As I’ve mentioned previously in this article (as it’s so important) conscious and sensitive communication is important. If you have identified, as a result of reading this article, that you are a ‘sensitive’ sleeper, you might want to communicate to your partner the difference in your sleep ‘personalities’. The emphasis in your communication needs to be on building trust and being able to share problems openly, without blame.
For some of my clients who are now having to sleep separately, to maintain relationship peace and intimacy, I recommend that they practice napping together. These naps could be done over the weekend, for no longer than 20 to 30 minutes at a time, at some point between 2 and 4pm.
There are times when you might sleep separately and then apart at other times. The key is to sensitively and lovingly negotiate when you would sleep together and when you sleep apart, depending on your level of tiredness and what you need to do the next day.
There's a line Kahlil Gibran's poem on marriage which is beautifully relevant: 'Let there be spaces in your togetherness'. There are times when sharing your sleep space just has to be navigated with loving consciousness and a light touch of playfulness.

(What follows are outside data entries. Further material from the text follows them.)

-- ==== Sys2Proof/Tests/Slice0.lean ====
section
/-! SUPPORT. Tests of the model against the spec's own encodings and vectors (30_encoding.md R336, 95_test_vectors.md;
the vector is named at each test), and for each statement a state and operands that meet its hypotheses. -/

namespace Sys2Proof.Tests

set_option Elab.async false

open Sys2Proof Sys2Proof.Machine

/-! ### Well-formedness: a term each check refuses -/

/-- Nothing but the base: no S-mode, no Smrnmi, no Svinval, no C, no custom instructions, sixteen registers. -/
def bare : Features := { hasS := false, smrnmi := false, svinval := false, extC := false, customWords := [], rvE := true }

theorem test_wf_csr_rd : (Instr.csrrw 16 0 0x340).wellFormed bare = false ∧ (Instr.csrrs 16 0 0x340).wellFormed bare = false ∧
    (Instr.csrrc 16 0 0x340).wellFormed bare = false ∧ (Instr.csrrwi 16 0 0x340).wellFormed bare = false ∧
    (Instr.csrrsi 16 0 0x340).wellFormed bare = false ∧ (Instr.csrrci 16 0 0x340).wellFormed bare = false := by decide

theorem test_wf_csr_rs1 : (Instr.csrrw 0 31 0x340).wellFormed bare = false ∧
    (Instr.csrrs 0 31 0x340).wellFormed bare = false ∧ (Instr.csrrc 0 31 0x340).wellFormed bare = false ∧
    (Instr.csrrwi 0 31 0x340).wellFormed bare = true := by decide

theorem test_wf_returns : Instr.sret.wellFormed bare = false ∧ Instr.mnret.wellFormed bare = false ∧
    Instr.mret.wellFormed bare = true := by decide

theorem test_wf_fences : (Instr.sfenceVma 0 0).wellFormed bare = false ∧
    (Instr.sinvalVma 0 0).wellFormed { bare with hasS := true } = false ∧
    (Instr.sfenceVma 0 16).wellFormed { bare with hasS := true } = false ∧
    (Instr.sinvalVma 16 0).wellFormed { bare with hasS := true, svinval := true } = false := by decide

theorem test_wf_custom : ∀ i ∈ [Instr.custom100011 0 0, .custom110011 0 0, .custom100111 0 0, .custom110111 0 0,
    .custom101011 0 0, .custom111011 0 0, .custom101111 0 0, .custom111111 0 0, .cEbreak],
    i.wellFormed bare = false := by decide

/-! ### Decoding: words written out from 30_encoding.md R336 -/

theorem test_decode_csrrw : decodeTableWord 32 0b001101000000_00110_001_00101_1110011 = some (.csrrw 5 6 0x340) := by decide
theorem test_decode_csrrs : decodeTableWord 32 0b111100010100_00000_010_00101_1110011 = some (.csrrs 5 0 0xF14) := by decide
theorem test_decode_csrrc : decodeTableWord 32 0b001101000100_00110_011_00101_1110011 = some (.csrrc 5 6 0x344) := by decide
theorem test_decode_csrrwi : decodeTableWord 32 0b001100000000_11111_101_00001_1110011 = some (.csrrwi 1 31 0x300) := by decide
theorem test_decode_csrrsi : decodeTableWord 32 0b001100000000_01000_110_00000_1110011 = some (.csrrsi 0 8 0x300) := by decide
theorem test_decode_csrrci : decodeTableWord 32 0b001100000000_01000_111_00101_1110011 = some (.csrrci 5 8 0x300) := by decide
theorem test_decode_ecall : decodeTableWord 32 0b0000000_00000_00000_000_00000_1110011 = some .ecall := by decide
theorem test_decode_ebreak : decodeTableWord 32 0b0000000_00001_00000_000_00000_1110011 = some .ebreak := by decide
theorem test_decode_sret : decodeTableWord 32 0b0001000_00010_00000_000_00000_1110011 = some .sret := by decide
theorem test_decode_mret : decodeTableWord 32 0b0011000_00010_00000_000_00000_1110011 = some .mret := by decide
theorem test_decode_mnret : decodeTableWord 32 0b0111000_00010_00000_000_00000_1110011 = some .mnret := by decide
theorem test_decode_wfi : decodeTableWord 32 0b0001000_00101_00000_000_00000_1110011 = some .wfi := by decide
theorem test_decode_sfence : decodeTableWord 32 0b0001001_00111_00110_000_00000_1110011 = some (.sfenceVma 6 7) := by decide
theorem test_decode_sinval : decodeTableWord 32 0b0001011_00111_00110_000_00000_1110011 = some (.sinvalVma 6 7) := by decide
theorem test_decode_custom_user :
    decodeTableWord 32 0b100011_00000000101_000_00011_1110011 = some (.custom100011 5 3) ∧
    decodeTableWord 32 0b110011_10000000000_000_00001_1110011 = some (.custom110011 0x400 1) := by decide
theorem test_decode_custom_supervisor :
    decodeTableWord 32 0b100111_00000000101_000_00011_1110011 = some (.custom100111 5 3) ∧
    decodeTableWord 32 0b110111_00000000101_000_00011_1110011 = some (.custom110111 5 3) := by decide
theorem test_decode_custom_hs :
    decodeTableWord 32 0b101011_00000000101_000_00011_1110011 = some (.custom101011 5 3) ∧
    decodeTableWord 32 0b111011_00000000101_000_00011_1110011 = some (.custom111011 5 3) := by decide
theorem test_decode_custom_machine :
    decodeTableWord 32 0b101111_00000000101_000_00011_1110011 = some (.custom101111 5 3) ∧
    decodeTableWord 32 0b111111_11111111111_000_11111_1110011 = some (.custom111111 0x7FF 31) := by decide
theorem test_decode_c_ebreak : decodeTableWord 16 0b100_1_00000_00000_10 = some .cEbreak := by decide

/-- Words no row matches: SFENCE.VMA with rd, funct3 = 100, MRET with rd, a word of Volume I. -/
theorem test_decode_refuses :
    decodeWord 0x120000F3 = .error .reserved ∧ decodeWord 0x30004073 = .error .reserved ∧
    decodeWord 0x302000F3 = .error .reserved ∧ decodeWord 0x00100293 = .error .notSystem ∧
    decodeBytes [0x73, 0, 0] = .error .truncated := by decide

/-! ### One step on a small state (95_test_vectors.md section 2) -/

/-- The check of the next state; false where the step stops. -/
def after (o : Host.Outcome State Fault Refusal) (p : State → Bool) : Bool :=
  match o with
  | .next t => p t
  | _ => false

/-- The outcome is a next state. -/
def goesOn (o : Host.Outcome State Fault Refusal) : Bool := after o (fun _ => true)

/-- The start state S0 of 95_test_vectors.md section 2.0 in a configuration, `MDT` cleared. -/
def start (c : Cfg) : State :=
  let s := State.resetFor c
  { s with
    pc := 0x80000100
    csr := { s.csr with mtvec := 0x80000200, mstatus := { s.csr.mstatus with mdt := false } }
    sup := { s.sup with stvec := 0x80000300 } }

/-- S0 in REF. -/
def s0 : State := start Cfg.ref

/-- S0 with S-mode. -/
def s0S : State := start Cfg.refS

/-- A configuration with optional extensions. -/
def withExt (f : Exts → Exts) (c : Cfg) : Cfg := { c with ext := f c.ext }

/-- S0 with Smdbltrp. -/
def s0D : State := start (withExt (fun e => { e with smdbltrp := true }) Cfg.ref)

/-- A register set. -/
def reg (r : Nat) (v : Word) (s : State) : State := s.setXs (s.x.setIfInBounds r v)

/-- A PMP entry set. -/
def entry (i : Nat) (byte : Word) (addr : Word) (s : State) : State :=
  s.setPmp (s.pmp.setIfInBounds i { cfg := pmpCfgOf byte, addr := addr })

/-- A mode below M, with entry 15 allowing all. -/
def mode (p : Priv) (s : State) : State := (entry 15 0x1F 0x003FFFFFFFFFFFFF s).setPriv p

/-- The CSRs changed. -/
def csrs (f : Csrs → Csrs) (s : State) : State := s.setCsr (f s.csr)

/-- `mstatus` changed. -/
def status (f : Mstatus → Mstatus) (s : State) : State := s.setMstatus (f s.csr.mstatus)

/-- The platform changed. -/
def plat (f : Platform → Platform) (s : State) : State := s.setPlat (f s.plat)

/-- One step with a word placed where the next fetch reads. -/
def run (w : Nat) (s : State) : Host.Outcome State Fault Refusal := step (s.withFetchWord 32 w)

/-- A trap into M-mode from S0: cause, trap value, `mstatus`, not counted. -/
def trapped (cause tval mst : Word) (t : State) : Bool :=
  t.pc == 0x80000200 && t.csr.mepc == 0x80000100 && t.csr.mcause == cause && t.csr.mtval == tval &&
    t.mstatusRead == mst && t.priv == .m

/-- The instruction retired at S0. -/
def retired (t : State) : Bool := t.pc == 0x80000104 && t.cnt.minstret == 1

theorem test_V1_csrrw : after (run 0x340312F3 (reg 6 0x1234 (csrs (fun c => { c with mscratch := 0xABCD }) s0)))
    (fun t => t.xAt 5 == 0xABCD && t.csr.mscratch == 0x1234 && retired t) = true := by decide +kernel
theorem test_V13_csrrw_swap : after (run 0x340292F3 (reg 5 0x11 (csrs (fun c => { c with mscratch := 0x22 }) s0)))
    (fun t => t.xAt 5 == 0x22 && t.csr.mscratch == 0x11 && retired t) = true := by decide +kernel
theorem test_V4_csrrs_read_only : after (run 0xF1432073 s0) (trapped 2 0xF1432073 0x200001800) = true := by decide +kernel
theorem test_V15c_csrrs_minstret : after (run 0xB02322F3 { s0 with cnt := { s0.cnt with minstret := 7 } })
    (fun t => t.xAt 5 == 7 && t.cnt.minstret == 7) = true := by decide +kernel
theorem test_V69b_csrrc : after (run 0x344332F3 (reg 6 0x200 (csrs (fun c => { c with seipSw := true }) s0S)))
    (fun t => t.xAt 5 == 0x200 && t.mipRead == 0 && retired t) = true := by decide +kernel
/-- CSRRWI x1, mscratch, 31, by hand from 40_csr_access.md R379. -/
theorem test_csrrwi : after (run 0x340FD0F3 (csrs (fun c => { c with mscratch := 0xABCD }) s0))
    (fun t => t.xAt 1 == 0xABCD && t.csr.mscratch == 31 && retired t) = true := by decide +kernel
theorem test_V6_csrrsi : after (run 0x30046073 s0) (fun t => t.mstatusRead == 0x200000008 && retired t) = true := by
  decide +kernel
theorem test_V45a_csrrsi_mdt : after (run 0x30046073 (status (fun m => { m with mdt := true }) s0D))
    (fun t => t.mstatusRead == 0x40200000000) = true := by decide +kernel
/-- 10_state.md R76: a write of `mstatus` with SIE and SDT set stores both. -/
theorem test_sie_beside_sdt : after (run 0x300312F3 (reg 6 0x1000002
      (csrs (fun c => { c with menvcfg := { c.menvcfg with dte := true } })
        (start (withExt (fun e => { e with ssdbltrp := true }) Cfg.refS)))))
    (fun t => t.status.sie && t.status.sdt && retired t) = true := by decide +kernel
theorem test_V7_csrrci : after (run 0x300472F3 (status (fun m => { m with mie := true }) s0))
    (fun t => t.xAt 5 == 0x200000008 && t.mstatusRead == 0x200000000 && retired t) = true := by decide +kernel
theorem test_V24_ecall : after (run 0x00000073 (status (fun m => { m with mie := true }) s0))
    (fun t => trapped 11 0 0x200001880 t && t.cnt.minstret == 0) = true := by decide +kernel
theorem test_V25_ecall_user :
    after (run 0x00000073 (csrs (fun c => { c with mtvec := 0x80000201 }) (mode .u (status (fun m => { m with mie := true }) s0))))
      (fun t => trapped 8 0 0x200000080 t && t.cnt.minstret == 0) = true := by decide +kernel
theorem test_V26_ebreak : after (run 0x00100073 (status (fun m => { m with mpie := true }) s0))
    (trapped 3 0 0x200001800) = true := by decide +kernel
/-- C.EBREAK in REF is no instruction (41_ecall_ebreak.md R405): code 2 with the 16 bits' word as fetched. -/
theorem test_c_ebreak_absent : after (run 0x9002 s0) (trapped 2 0x9002 0x200001800) = true := by decide +kernel
/-- C.EBREAK with C: the breakpoint of R405. -/
theorem test_c_ebreak : after (step ((start { Cfg.ref with extC := true, misaReset := 0x0100104#26 }).withFetchWord 16 0x9002))
    (trapped 3 0 0x200001800) = true := by decide +kernel
theorem test_V67a_sret : after (run 0x10200073
      { mode .s (status (fun m => { m with spie := true }) s0S) with sup := { s0S.sup with sepc := 0x80000500 } })
    (fun t => t.priv == .u && t.pc == 0x80000500 && t.mstatusRead == 0xA00000022 && t.cnt.minstret == 1) = true := by
  decide +kernel
theorem test_V67b_sret_tsr : after (run 0x10200073 (mode .s (status (fun m => { m with tsr := true }) s0S)))
    (trapped 2 0x10200073 0xA00400800) = true := by decide +kernel
theorem test_V30_mret : after (run 0x30200073
      (csrs (fun c => { c with mepc := 0x80000400 }) (status (fun m => { m with mpie := true, mprv := true }) s0)))
    (fun t => t.priv == .u && t.pc == 0x80000400 && t.mstatusRead == 0x200000088 && t.cnt.minstret == 1) = true := by
  decide +kernel
theorem test_V43_mret_mdt : after (run 0x30200073 (csrs (fun c => { c with mepc := 0x80000400 })
      (status (fun m => { m with mdt := true, mpp := .m, mpie := true }) s0D)))
    (fun t => t.priv == .m && t.pc == 0x80000400 && t.mstatusRead == 0x200000088) = true := by decide +kernel
/-- MNRET without Smrnmi is reserved (42_trap_return.md R417). -/
theorem test_mnret_absent : after (run 0x70200073 s0) (trapped 2 0x70200073 0x200001800) = true := by decide +kernel
theorem test_V36_wfi_tw : after (run 0x10500073 (mode .u (status (fun m => { m with tw := true }) s0)))
    (trapped 2 0x10500073 0x200200000) = true := by decide +kernel
theorem test_V34_wfi : after (run 0x10500073 (plat (fun p => { p with mtime := 10, mtimecmp := 50 })
      (csrs (fun c => { c with mie := 0x80 }) (status (fun m => { m with mie := true }) s0)))) retired = true := by
  decide +kernel
theorem test_V68c_sfence : after (run 0x12000073 (mode .s (status (fun m => { m with tvm := true }) s0S)))
    (trapped 2 0x12000073 0xA00100800) = true := by decide +kernel
theorem test_V68d_sfence : after (run 0x12000073 (mode .s s0S)) (fun t => retired t && t.priv == .s) = true := by
  decide +kernel
/-- SINVAL.VMA without Svinval is reserved (44_custom_and_fences.md R435). -/
theorem test_sinval_absent : after (run 0x16000073 s0S) (trapped 2 0x16000073 0xA00001800) = true := by decide +kernel
theorem test_V27_custom : after (run 0x8C000073 s0) (trapped 2 0x8C000073 0x200001800) = true := by decide +kernel
/-- The other seven custom rows, by V27's rule (44_custom_and_fences.md R431). -/
theorem test_custom_rows : ∀ w ∈ [0xCC000073, 0x9C000073, 0xDC000073, 0xAC000073, 0xEC000073, 0xBC000073, 0xFC000073],
    after (run w s0) (trapped 2 (BitVec.ofNat 64 w) 0x200001800) = true := by decide +kernel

At the end of the day (excuse the pun), better sleep means better health, brighter mornings, a more balanced life and happier relationships, whatever your sleeping arrangement.
FAQs: Sleeping Alone vs Sleeping with a Partner
Is it better to sleep alone or sleep with your partner?
It depends on personal preference and how well you sleep in each situation.
How do you get used to sleeping with a partner?
Start with clear communication and compromise on temperature, noise, and bedtime routines.
How do you sleep with a partner who snores?
Adjustable beds, white noise machines, or encouraging side-sleeping can help.
What are the benefits of mouth taping at night?
Mouth taping promotes nasal breathing, which can improve oxygen intake, reduce snoring, support oral health, and potentially lead to deeper, more restorative sleep.
What are the most comfortable sleeping positions for couples?
Side-by-side with space to move, spooning for intimacy, or back-to-back for independence.
Is sleeping with a partner good for you?
Yes, if it reduces stress and improves your sense of connection, but not if it disrupts sleep quality.
How do you get used to sleeping alone?
Create a comforting bedtime routine, use weighted blankets, and focus on personal comfort.